Go through the records line by line from the top and repeat each one exactly, ending with the line that contains "if r = g.me then s".

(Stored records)
=====
/-- Read the tables that an operation needs before its handshake, then open the handshake or, in early-data mode, the
data phase. -/
def State.pumpTables (s : State) (h : Nat) : State :=
  match s.findGroup h with
  | none => s
  | some g =>
    match g.op with
    | none => s
    | some o =>
      if o.phase ≠ .tables then s
      else
        let as := s.collAs o
        let s := if o.kind = CK.allToAllV ∧ o.sendCounts.isNone then
            s.collStart h .counts (collAccess g as .counts o.aux (8 * g.n) false [] false) else s
        let s := if o.kind = CK.gatherMultiply ∧ o.record.isNone then
            s.collStart h .record (collAccess g as .record o.aux 32 false [] false) else s
        let s := match (s.findGroup h).bind (·.op) with
          | some o =>
            if (o.kind = CK.allToAllV ∧ o.sendCounts.isNone) ∨ (o.kind = CK.gatherMultiply ∧ o.record.isNone) ∨ o.bmat.isSome then s
            else match s.tablesFail g as o with
              | some c => s.collReject h c
              | none => s
          | none => s
        let s := match (s.findGroup h).bind (·.op) with
          | some o => match o.record, o.bmat with
            | some r, none =>
              s.collStart h .bmat (collAccess g as .bmat (recB r) (dtBytes o.dt (recK r * recN r)) false [] false)
            | _, _ => s
          | none => s
        match (s.findGroup h).bind (·.op) with
        | none => s
        | some o =>
          if (o.kind = CK.allToAllV ∧ o.sendCounts.isNone) ∨ (o.kind = CK.gatherMultiply ∧ o.bmat.isNone) then s
          else if earlyOf o then s.modColl h fun o => { o with phase := .data }
          else
            let s := s.modColl h fun o => { o with phase := .handshake }
            if o.kind = CK.allToAllV then
              (List.range g.n).foldl (fun s r =>
                if r = g.me then s
                else s.tell g r (.hsCount (BitVec.ofNat 64 o.seq) o.sig (BitVec.ofNat 64 ((o.sendCounts.getD []).getD r 0)))) s
            else s

/-- The verdict of a handshake (R232, R235): every member passes it on, and starts its data phase or ends. -/
def State.verdict (s : State) (h : Nat) (mism : Bool) (rank : Nat) : State :=
  match s.findGroup h with
  | none => s
  | some g =>
    match g.op with
    | none => s
    | some o =>
      let s := s.tellAll g (treeChildren g.me g.n) (.hsDown (BitVec.ofNat 64 o.seq) mism rank)
      if mism then s.endColl h Status.collMismatch rank 0
      else
        let counts := (List.range g.n).map fun r =>
          if r = g.me then (o.sendCounts.getD []).getD r 0
          else ((g.hsCounts.find? fun x => x.1 = o.seq && x.2.1 = r).map fun x => x.2.2.2).getD 0
        (s.modColl h fun o => { o with phase := .data, recvCounts := if o.kind = CK.allToAllV then counts else [] }).progress h

/-- Send HS_UP, or at rank 0 give the verdict, once every child, and in an ALL_TO_ALL_V every member, has reported. Of a child whose own
signature differs only the child is concerned: the ranks from which it differs are its counterparts, as in the example of four members,
where the one that posted another Datatype is named (DEDUCED, log entry 86). -/
def State.pumpHandshake (s : State) (h : Nat) : State :=
  match s.findGroup h with
  | none => s
  | some g =>
    match g.op with
    | none => s
    | some o =>
      let ups := g.hsUps.filter fun x => x.1 = o.seq
      let counts := g.hsCounts.filter fun x => x.1 = o.seq
      let kids := treeChildren g.me g.n
      let all := kids.all fun k => ups.any fun x => x.2.1 = k
      let vAll := o.kind ≠ CK.allToAllV || (List.range g.n).all fun r => r = g.me || counts.any fun x => x.2.1 = r
      if o.phase ≠ .handshake ∨ o.upSent ∨ !all ∨ !vAll then s
      else
        let bad := (ups.flatMap fun x => if x.2.2.1 ≠ o.sig then [x.2.1] else if x.2.2.2.1 then [x.2.2.2.2] else [])
          ++ (counts.filterMap fun x => if x.2.2.1 ≠ o.sig then some x.2.1 else none)
        let low := bad.min?
        let s := s.modColl h fun o => { o with upSent := true }
        if g.me = 0 then s.verdict h low.isSome (low.getD 0)
        else s.tell g (treeParent g.me) (.hsUp (BitVec.ofNat 64 o.seq) o.sig low.isSome (low.getD 0))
=====
> _Answer section_
/-- Read the tables that an operation needs before its handshake, then open the handshake or, in early-data mode, the
data phase. -/
def State.pumpTables (s : State) (h : Nat) : State :=
  match s.findGroup h with
  | none => s
  | some g =>
    match g.op with
    | none => s
    | some o =>
      if o.phase ≠ .tables then s
      else
        let as := s.collAs o
        let s := if o.kind = CK.allToAllV ∧ o.sendCounts.isNone then
            s.collStart h .counts (collAccess g as .counts o.aux (8 * g.n) false [] false) else s
        let s := if o.kind = CK.gatherMultiply ∧ o.record.isNone then
            s.collStart h .record (collAccess g as .record o.aux 32 false [] false) else s
        let s := match (s.findGroup h).bind (·.op) with
          | some o =>
            if (o.kind = CK.allToAllV ∧ o.sendCounts.isNone) ∨ (o.kind = CK.gatherMultiply ∧ o.record.isNone) ∨ o.bmat.isSome then s
            else match s.tablesFail g as o with
              | some c => s.collReject h c
              | none => s
          | none => s
        let s := match (s.findGroup h).bind (·.op) with
          | some o => match o.record, o.bmat with
            | some r, none =>
              s.collStart h .bmat (collAccess g as .bmat (recB r) (dtBytes o.dt (recK r * recN r)) false [] false)
            | _, _ => s
          | none => s
        match (s.findGroup h).bind (·.op) with
        | none => s
        | some o =>
          if (o.kind = CK.allToAllV ∧ o.sendCounts.isNone) ∨ (o.kind = CK.gatherMultiply ∧ o.bmat.isNone) then s
          else if earlyOf o then s.modColl h fun o => { o with phase := .data }
          else
            let s := s.modColl h fun o => { o with phase := .handshake }
            if o.kind = CK.allToAllV then
              (List.range g.n).foldl (fun s r =>
                if r = g.me then s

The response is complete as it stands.